… Tous les héros de mes romans inachevés sont morts au champ d’honneur.
Ils ont laissé avec eux des souvenirs d’enfance et d’adolescence heureuse, avec un gout de pain, le coeur affolé par des courses folles près des champs de blé …
Avant de mourir, ravagés, ont ils eu ce brusque remu méninge qui vous fait en quelques secondes parcourir toute une vie ?
Je les ai tous jeté ces romans avec ces enfants de 17 à 30 ans, ces enfants blonds, bruns ou même roux, aux joues remplies de sang qui sont morts pendant la guerre de 14, la grande guerre comme on dit.
Il y en a un qui a été touché par une balle perdue, dans les tranchées, un soir de janvier.
Un autre a péri pulvérisé par un obus, en montant à l’attaque de l’ennemi, du boche, qu’il fallait bouté hors de France … Et puis, tant d’autres, innocents, tremblants de peur lorsque le lieutenant criait: “à l’assaut !” Certains n’étaient arrivés que depuis quelques jours sur le front…
… Dans le passé, je les avais jetés sur ces pages blanches, ces jeunes gens nommés Edouard Le Calvez, Gustave Kervern ou romain Loiseau. Ils venaient de Bretagne ou d’ailleurs. Edouard était originaire de Concarneau et il avait commencé la pêche très tôt avec son père. A 15 ans, il partait déjà plusieurs jours en mer, sans rentrer. Quand il est parti pour la Somme, il pensait que c’était comme une très longue campagne en mer et que, à coup sur, il rentrerait pas lavé, pas rasé, mais heureux, rempli de ce sentiment du devoir accompli…
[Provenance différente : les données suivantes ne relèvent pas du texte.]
-- ==== Sys2Proof/Machine/Step.lean ====
section
/-! DEFINITION. One transition of the machine (00_scope.md R12): a host step, a core step or a reset, as the pins of this
transition say. -/

namespace Sys2Proof.Machine

/-- A host step (R12, R100): the presented word is executed, an illegal word is answered `ILLEGAL`. -/
def hostStep (w : CmdWord) (s : State) : Result :=
  match decodeCommand w with
  | .ok i => exec i s
  | .error _ => .next (rejectIllegal s)

/-- A core turn (R12, R33): the micro-operation the sequencer selects; no step when it is idle, which is a
transition that changes nothing (DESIGN CHOICE, log entry 6); stuck when the sequencer selects nothing (R89; DEDUCED,
log entry 7). -/
def coreStep (s : State) : Result :=
  if s.idle then .next s
  else
    match decodeSeq s.seq with
    | .ok i => exec i s
    | .error _ => .fault .sequencerStuck

/-- One transition. The pins of this transition are the first of `inputs`; reset takes precedence over a command
(R210; DEDUCED, log entry 5: the command is then dropped), a command is a host step, and with nothing driven, also
after the end of `inputs`, it is the core's turn (R12, R44; DESIGN CHOICE, log entries 1 and 17). -/
def step (s : State) : Host.Outcome State Fault Refusal :=
  match s.inputs with
  | [] => coreStep (takeInput s)
  | p :: _ =>
    if p.rst then .next (applyReset (takeInput s))
    else
      match p.cmd with
      | some w => hostStep w (takeInput s)
      | none => coreStep (takeInput s)

/-- `s` with an instruction of spec/opcode_table.json placed where the next step takes its instruction from: a command
word on the command port at the next transition; a sequencer value in `PH` and `IDX`, and the next transition the
core's turn (log entry 11). -/
def State.withFetchWord (s : State) (nbits w : Nat) : State :=
  match tableCode nbits w with
  | .cmd16 c => { s with inputs := ⟨false, some c⟩ :: s.inputs }
  | .seq9 q => { s with ph := seqPh q, idx := seqIdx q, inputs := ⟨false, none⟩ :: s.inputs }

end Sys2Proof.Machine
end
… Tous ces héros d’un soir, morts au champ d’honneur … et pour ceux qui sont rentrés, il n’y a pas eu de cellule psychologique d’accompagnement, leur réconfort, parfois ou bien souvent, ils l’ont trouvé dans le tabac, l’alcool et le travail … Tout était à reconstruire.
©Laurent Vasicek
Très bel hommage à ses héros de 14-18, une époque qui n’a pas fini de dévoiler tous ses fantômes…
On n’oublie jamais les héros, encore moins quand ils se couchent sur le papier glacé qui devient par leur âme accostée un papier du cœur chaud comme les rayons d’un soleil d’été. Merci pour votre partage.